Claw Family Positioning
│
├── AutoResearchClaw  — breadth: any research domain, 23-stage paper pipeline
├── MetaClaw          — meta: cross-run learning, skill extraction
├── OpenClaw          — platform: chat-based research assistant
├── ClawTeam          — collaboration: multi-agent team coordination
├── ScienceClaw       — domain: science-focused agent framework
├── Dr. Claw          — framework: open research agent base
└── EurekaClaw        — depth: mathematical theorem proving + paper writing ← this system

2 Authors and Team

Author	Role (Inferred)
Xuheng Li	Lead developer / architect
Qiwei Di	Core contributor
Chenggong Zhang	Core contributor
Kaixuan Ji	Core contributor
Qingyue Zhao	Core contributor
Yifeng Liu	Core contributor
Shiyuan Zhang	Core contributor
Quanquan Gu	Principal investigator / senior author

BibTeX Citation

@misc{eurekaclaw2026,
  title     = {EurekaClaw: An AI Agent for Capturing Eureka Moments},
  author    = {Li, Xuheng and Di, Qiwei and Zhang, Chenggong and Ji, Kaixuan
               and Zhao, Qingyue and Liu, Yifeng and Zhang, Shiyuan and Gu, Quanquan},
  year      = {2026},
  url       = {https://github.com/EurekaClaw/EurekaClaw}
}

Team composition: Academic research group with 8 contributors.

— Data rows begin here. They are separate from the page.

/-! ### The scrub (R293) -/

theorem Effect.dspMemScrub {corrected bad : List (BitVec 20)} (hp : s.dev.pageOn (.dsp core) = true) :
    Effect (.dspMemScrub core corrected bad) s
      ((if corrected.isEmpty then s.dev else (s.dev.count (Reg.DSP.CNT_MEM_CE core.val) corrected.length).raise (.dsp core) 11).updCore core.val
        fun k => { k with bad := k.bad ++ bad.filter fun b => !k.bad.contains b }) :=
  Effect.of_run (show execDspMemScrub core corrected bad s = run _ s from rfl) (if_pos hp)

/-- Settles O50: each command of the host by the core's claim, clock and state. -/
theorem dspHostAccess : Obligations.DspHostAccess := by
  unfold Obligations.DspHostAccess
  refine ⟨?run, ?runStays, ?noClock, ?claimed, fun s core hp hc hr hf => Device.stopCore_halts hc hr hf ▸ Effect.dspHaltRequest hp,
    fun s core hp hc hr hf => Device.stopCore_stalled hc hr hf ▸ Effect.dspHaltRequest hp,
    fun s core hp hc hr => Device.stopCore_still hc hr ▸ Effect.dspHaltRequest hp,
    fun s core hp hc hk hr hf => Device.stepCore_steps hc hk hr hf ▸ Effect.dspStep hp,
    fun s core hp hc hr => Device.resetPc_halted hc hr ▸ Effect.dspResetPc hp,
    fun s core hp hr hf hb => effect_dspBreakpoint hp hr hf hb,
    fun s core index data hp hr => Device.writePmem_halted hr ▸ Effect.dspPmemWrite hp, ?pmemRefused, ?pc, ?reg, ?noReg, ?regRefused,
    fun s core bad hp => Effect.dspMemScrub hp, fun s core a rest bad hp => Effect.dspMemScrub hp⟩
  case run =>
    intro s core hp he hc hk hr
    have hx := Effect.dspRun hp
    rwa [Device.runCore_eq hc hk, if_pos (by rw [hr, he]; rfl)] at hx
  case runStays =>
    intro s core hp hc hk h
    have hx := Effect.dspRun hp
    rwa [Device.runCore_eq hc hk, if_neg (by rcases h with h | h <;> simp [h])] at hx
  case noClock =>
    intro s core hp hk
    have hrun := Effect.dspRun hp
    have hstep := Effect.dspStep hp
    rw [Device.runCore_refused (.inr hk), Device.refuseHost_core] at hrun
    rw [Device.stepCore_refused (.inr hk), Device.refuseHost_core] at hstep
    exact ⟨hrun, hstep⟩
  case claimed =>
    intro s core hp hc
    have hrun := Effect.dspRun hp
    have hhalt := Effect.dspHaltRequest hp
    have hstep := Effect.dspStep hp
    have hreset := Effect.dspResetPc hp
    rw [Device.runCore_refused (.inl hc), Device.refuseHost_core] at hrun
    rw [Device.stopCore_claimed hc, Device.refuseHost_core] at hhalt
    rw [Device.stepCore_refused (.inl hc), Device.refuseHost_core] at hstep
    rw [Device.resetPc_claimed hc, Device.refuseHost_core] at hreset
    exact ⟨hrun, hhalt, hstep, hreset⟩
  case pmemRefused =>
    intro s core index data hp hr
    have hx := Effect.dspPmemWrite (index := index) (data := data) hp
    rwa [Device.writePmem_refused hr, Device.refuseHost_core] at hx
  case pc =>
    intro s core data hp hc hr
    have hx := Effect.dspRegDataWrite (pc := true) (data := data) hp
    rwa [Device.writeCoreReg_eq hc hr, if_pos rfl] at hx
  case reg =>
    intro s core data r hp hc hr hreg
    have hx := Effect.dspRegDataWrite (pc := false) (data := data) hp
    rwa [Device.writeCoreReg_eq hc hr, if_neg Bool.false_ne_true, hreg] at hx
  case noReg =>
    intro s core data hp hc hr hreg
    have hx := Effect.dspRegDataWrite (pc := false) (data := data) hp
    rwa [Device.writeCoreReg_eq hc hr, if_neg Bool.false_ne_true, hreg] at hx
  case regRefused =>
    intro s core pc data hp h
    have hx := Effect.dspRegDataWrite (pc := pc) (data := data) hp
    rwa [Device.writeCoreReg_refused h, Device.refuseHost_core] at hx

end Sys2Proof.Machine
end

section
/-! PROOFS. The accesses of cores, of sequence steps and of link commands (O27). -/

namespace Sys2Proof.Machine

variable {s : State} {core : Core} {d e : Device} {c a n op : Nat} {r r' : SeqRun} {w : W32} {b : BitVec 257} {rest : List (Option (BitVec 257))}
  {data : W32}

/-! ### A core's fabric access (R327, R328, R331) -/

/-- The device once a core's access is over: its wait is counted, and the core executes again. -/
def Device.fabOver (d : Device) (c n : Nat) : Device :=
  ((d.count (Reg.DSP.CNT_FAB_STALL c) n).countRun c n).updCore c fun k => { k with fab := none }

/-- The offset that a core's access names (R328). -/
def Device.fabAddr (d : Device) (c : Nat) : Nat := d.fld (Reg.DSPIO.FAB_ADDR_LO_ADDR c) + 65536 * d.fld (Reg.DSPIO.FAB_ADDR_HI_ADDR c)

/-- The word that a core's access writes (R328). -/
def Device.fabWord (d : Device) (c : Nat) : W32 :=
  BitVec.ofNat 32 (d.fld (Reg.DSPIO.FAB_WDATA_LO_DATA c) + 65536 * d.fld (Reg.DSPIO.FAB_WDATA_HI_DATA c))

@[simp] theorem Device.core_fabResult (d : Device) (c : Nat) (error refused : Bool) (i : Nat) : (d.fabResult c error refused).core i = d.core i := by
  unfold Device.fabResult
  split
  · rw [Device.core_setFlag, Device.core_raise, Device.core_setFlag, Device.core_setFlag]
  · rfl

/-- An access that is over leaves whether a halt was asked for. -/
theorem Device.fabOver_stopAsked (d : Device) (c n : Nat) : ((d.fabOver c n).core c).stopAsked = (d.core c).stopAsked := by
  rw [Device.fabOver, Device.core_updCore_self, Device.core_countRun, Device.core_count]

/-- A write that times out. -/
theorem Device.fabDone_timedOut (h : (d.core core.val).stopAsked = false) :
    d.fabDone core true true =
      ((d.waitUntil ((d.core core.val).fabSince + 10 * Config.usCt)).fabOver core.val
        (((d.waitUntil ((d.core core.val).fabSince + 10 * Config.usCt)).clock - (d.core core.val).fabSince) / 2)).fabResult core.val true false :=
  have hs (x : Device) (n : Nat) (hx : (x.core core.val).stopAsked = false) :
      (((x.fabOver core.val n).fabResult core.val true false).core core.val).stopAsked = false := by
    rw [Device.core_fabResult, Device.fabOver_stopAsked, hx]
  if_neg (ne_true_of_eq_false (hs (d.waitUntil ((d.core core.val).fabSince + 10 * Config.usCt)) _ h))

/-- A read of a register within the route's reach. -/
theorem Device.fabDone_reads (hr : dspReaches (d.fabAddr core.val) = true)
    (hd : (d.fabOver core.val ((d.clock - (d.core core.val).fabSince) / 2)).regRead (d.fabAddr core.val) = (e, w))
    (hs : (((e.fabData core.val w).fabResult core.val false false).core core.val).stopAsked = false) :
    d.fabDone core false false = (e.fabData core.val w).fabResult core.val false false := by
  unfold Device.fabOver Device.fabAddr at hd
  unfold Device.fabAddr at hr
  simp only [Device.fabDone, Bool.false_eq_true, if_false, hr, hd, hs, Bool.not_true, Bool.or_self]

/-- A write of a register within the route's reach. -/
theorem Device.fabDone_writes (hr : dspReaches (d.fabAddr core.val) = true)
    (hd : e = (d.fabOver core.val ((d.clock - (d.core core.val).fabSince) / 2)).regWrite (.dsp core) none (d.fabAddr core.val) (d.fabWord core.val))
    (hs : ((e.fabResult core.val false e.wrRefused).core core.val).stopAsked = false) :
    d.fabDone core false true = e.fabResult core.val false e.wrRefused := by
  unfold Device.fabOver Device.fabAddr Device.fabWord at hd
  unfold Device.fabAddr at hr
  simp only [Device.fabDone, Bool.false_eq_true, if_false, hr, ← hd, hs, Bool.not_true, Bool.or_self, if_true]

theorem Effect.fabAccessDone {timedOut write : Bool} (hf : (s.dev.core core.val).fab = some write) (hp : s.dev.pageOn (.dsp core) = true) :
    Effect (.fabAccessDone core timedOut) s (s.dev.fabDone core timedOut write) :=
  Effect.of_run (show execFabAccessDone core timedOut s = run _ s from rfl) (by simp only [hf, hp, if_true])

/-! ### Steps of a sequence (R340, R349) -/

/-- The sequence stands before a step with this OP. -/
theorem Device.atStep_ready {f : SeqRun → W64 → Device} (hr : d.sta.run = some r) (hp : d.pageOn .sta1 = true) (h : r.phase = .ready)
    (ho : ((d.seqStep r).extractLsb' 60 4).toNat = op) : d.atStep op f = f r (d.seqStep r) := by
  simp only [Device.atStep, hr, hp, h, ho, beq_self_eq_true, Bool.and_self, decide_true, if_true]

/-- The access of a step has left its sequence running. -/
theorem Device.seqGoesOn_same {f : Device → SeqRun → Device} (h : d.sta.run = some r') (hs : r'.seq = r.seq) : d.seqGoesOn r f = f d r' := by
  simp only [Device.seqGoesOn, h, hs, if_true]

theorem Device.seqWrite_beyond {x : W64} (h : dspReaches (stepOffset x) = false) : d.seqWrite r x = d.endSeq 2 :=
  if_pos (by rw [h]; rfl)

theorem Device.seqWrite_within {x : W64} (h : dspReaches (stepOffset x) = true)
    (he : e = d.regWrite (.dsp 0) none (stepOffset x) (x.extractLsb' 0 32)) (hr : e.sta.run = some r') (hs : r'.seq = r.seq) :
    d.seqWrite r x = if e.wrRefused then e.endSeq 2 else e.nextStep r' := by
  subst he
  exact (if_neg (by rw [h]; decide)).trans (Device.seqGoesOn_same hr hs)

theorem Device.pollRead_within {x : W64} {since : Nat} (h : dspReaches (stepOffset x) = true) (hd : d.regRead (stepOffset x) = (e, w))
    (hr : e.sta.run = some r') (hs : r'.seq = r.seq) :
    d.pollRead r x since =
      if w.getLsbD (x.extractLsb' 27 5).toNat = x.getLsbD 26 then e.nextStep r' else e.setPhase r' (.poll since) := by
  simp only [Device.pollRead, h, if_true, hd, Device.seqGoesOn_same hr hs, beq_iff_eq]

/-- The core of a DSP step reached HALT. -/
theorem Device.seqCore_halted {x : W64} {since : Nat} (hr : (d.core c).run = .halted) (hc : (d.core c).cause = 1) :
    d.seqCore r x c since = (d.updCore c fun k => { k with claimed := false }).nextStep r := by
  simp only [Device.seqCore, hr, hc]
  rfl

theorem Effect.seqWrite (hr : s.dev.sta.run = some r) (hp : s.dev.pageOn .sta1 = true) (h : r.phase = .ready)
    (ho : ((s.dev.seqStep r).extractLsb' 60 4).toNat = 1) : Effect .seqWrite s (s.dev.seqWrite r (s.dev.seqStep r)) :=
  Effect.of_run (show execSeqWrite s = run _ s from rfl) (Device.atStep_ready hr hp h ho)

theorem Effect.seqPoll_first (hr : s.dev.sta.run = some r) (hp : s.dev.pageOn .sta1 = true) (h : r.phase = .ready)
    (ho : ((s.dev.seqStep r).extractLsb' 60 4).toNat = 3) : Effect .seqPoll s (s.dev.pollRead r (s.dev.seqStep r) s.dev.clock) :=
  Effect.of_run (show execSeqPoll s = run _ s from rfl) (by simp only [hr, h, Device.atStep_ready hr hp h ho])

theorem Effect.seqPoll_again {since : Nat} (hr : s.dev.sta.run = some r) (h : r.phase = .poll since) :
    Effect .seqPoll s (s.dev.pollAgain r (s.dev.seqStep r) since) :=
  Effect.of_run (show execSeqPoll s = run _ s from rfl) (by simp only [hr, h])

theorem Effect.seqDsp_claims (hr : s.dev.sta.run = some r) (hp : s.dev.pageOn .sta1 = true) (h : r.phase = .ready)
    (ho : ((s.dev.seqStep r).extractLsb' 60 4).toNat = 5) :
    Effect .seqDsp s ((s.dev.setFld Reg.STA1.SVC_STATUS_STATE 2).setPhase r (.claim s.dev.clock)) :=
  Effect.of_run (show execSeqDsp s = run _ s from rfl) (by simp only [hr, h, Device.atStep_ready hr hp h ho])

theorem Effect.seqDsp_runs {since : Nat} (hr : s.dev.sta.run = some r) (h : r.phase = .dsp c since) :
    Effect .seqDsp s (s.dev.seqCore r (s.dev.seqStep r) c since) :=
  Effect.of_run (show execSeqDsp s = run _ s from rfl) (by simp only [hr, h])

/-! ### Data blocks (R437) -/

/-- The head of the stream is taken from it. -/
def Device.headTaken (d : Device) (rest : List (Option (BitVec 257))) : Device := { d with zvl := { d.zvl with queue := rest } }

/-- A frame once one more block of it has come. -/
def RxFrame.joined (f : RxFrame) (b : BitVec 257) : RxFrame :=
  { f with nblk := f.nblk - 1, got := f.got ++ [b.extractLsb' 192 64, b.extractLsb' 128 64, b.extractLsb' 64 64, b.extractLsb' 0 64] }

theorem Device.takeData_none (h : d.zvl.frame = none) : d.takeData b = d.count Reg.ZVL.CNT_ERR_BLOCK := by
  simp only [Device.takeData, h]

theorem Device.takeData_joins {f : RxFrame} (h : d.zvl.frame = some f) (hn : f.nblk - 1 ≠ 0) :
    d.takeData b = { d with zvl := { d.zvl with frame := some (f.joined b) } } := by
  simp only [Device.takeData, h, if_neg hn]
  rfl

/-- The last block completes its frame. -/
theorem Device.takeData_completes {f : RxFrame} (h : d.zvl.frame = some f) (hn : f.nblk = 1) :
    d.takeData b = d.frameDone { f.joined b with nblk := 0 } := by
  simp only [Device.takeData, h, hn, Nat.sub_self, if_true]
  rfl

theorem Effect.dataBlockReceive (hq : s.dev.zvl.queue = some b :: rest) (hb : b.getLsbD 256 = false) (hp : s.dev.pageOn .zvl = true)
    (hd : d = (s.dev.headTaken rest).takeData b) : Effect .dataBlockReceive s (d.skipBlocks d.zvl.queue.length) := by
  subst hd
  exact Effect.of_run (show execDataBlockReceive s = run _ s from rfl)
    (by simp only [hq, hb, hp, Bool.not_false, Bool.and_self, if_true]; rfl)

/-! ### Commands of the link (R443, R444) -/

/-- The bit of CTRL that lets in a command with this MSG (R444, R448). -/
def cmdGate (msg : Nat) : Fld := if msg = 0x12 then Reg.ZVL.CTRL_AUTH_EN else Reg.ZVL.CTRL_CMD_EN

theorem Device.takeCmd_eq (d : Device) (b : BitVec 257) :
    d.takeCmd b =
      if (d.enabled .zvl && d.flag (cmdGate (msgOf b))) = false then d.answer b 7
      else if 16 ≤ d.zvl.cmds.length then ((d.count Reg.ZVL.CNT_CMD_BUSY).raise .zvl 2).answer b 6
      else { d with zvl := { d.zvl with cmds := d.zvl.cmds ++ [⟨b.extractLsb' 0 256⟩] } } := by
  unfold Device.takeCmd cmdGate
  split <;> simp only [Bool.not_eq_true']

theorem Device.linkCommand_head (hp : d.pageOn .zvl = true) (hq : d.zvl.queue = some b :: rest) (hb : b.getLsbD 256 = true) {msg : Nat}
    (hm : msgOf b = msg) (he : e = (d.headTaken rest).takeCmd b) : d.linkCommand msg = (e.skipBlocks e.zvl.queue.length).runCmds 17 := by
  subst he
  simp only [Device.linkCommand, hp, Bool.not_true, Bool.false_eq_true, if_false, takeMessage_head hq hb hm]
  rfl

/-- A disabled link page answers DISABLED. -/
theorem Device.takeCmd_disabled (h : d.enabled .zvl = false) : d.takeCmd b = d.answer b 7 := by
  rw [Device.takeCmd_eq, h, Bool.false_and, if_pos rfl]

/-- An enabled one queues what its gate lets in. -/
theorem Device.takeCmd_queued (h : d.enabled .zvl = true) (hg : d.flag (cmdGate (msgOf b)) = true) (hl : d.zvl.cmds.length < 16) :
    d.takeCmd b = { d with zvl := { d.zvl with cmds := d.zvl.cmds ++ [⟨b.extractLsb' 0 256⟩] } } := by
  rw [Device.takeCmd_eq, h, hg, if_neg (by decide), if_neg (by omega)]

/-- A command that is let in joins the queue, and the queue is worked off. -/
theorem Device.linkCommand_queued {msg : Nat} (hq : d.zvl.queue = some b :: rest) (hb : b.getLsbD 256 = true) (hm : msgOf b = msg)
    (hp : d.pageOn .zvl = true) (he : d.enabled .zvl = true) (hg : d.flag (cmdGate msg) = true) (hl : d.zvl.cmds.length < 16) :
    d.linkCommand msg =
      (Device.skipBlocks { d with zvl := { d.zvl with queue := rest, cmds := d.zvl.cmds ++ [⟨b.extractLsb' 0 256⟩] } } rest.length).runCmds 17 :=
  have ht : (d.headTaken rest).takeCmd b = _ := Device.takeCmd_queued he (hm ▸ hg) hl
  Device.linkCommand_head hp hq hb hm ht.symm

theorem Effect.rdCommand : Effect .rdCommand s (s.dev.linkCommand 0x10) := rfl
theorem Effect.wrCommand : Effect .wrCommand s (s.dev.linkCommand 0x11) := rfl
theorem Effect.authWr : Effect .authWr s (s.dev.linkCommand 0x12) := rfl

The team size and structure suggest a focused research lab project, likely from a strong ML/AI theory group (given the emphasis on mathematical proof, concentration inequalities, regret bounds, and multi-armed bandits as the showcased domain). Quanquan Gu is a recognized researcher in ML theory and bandits, consistent with the MAB domain plugin being the first and most developed domain.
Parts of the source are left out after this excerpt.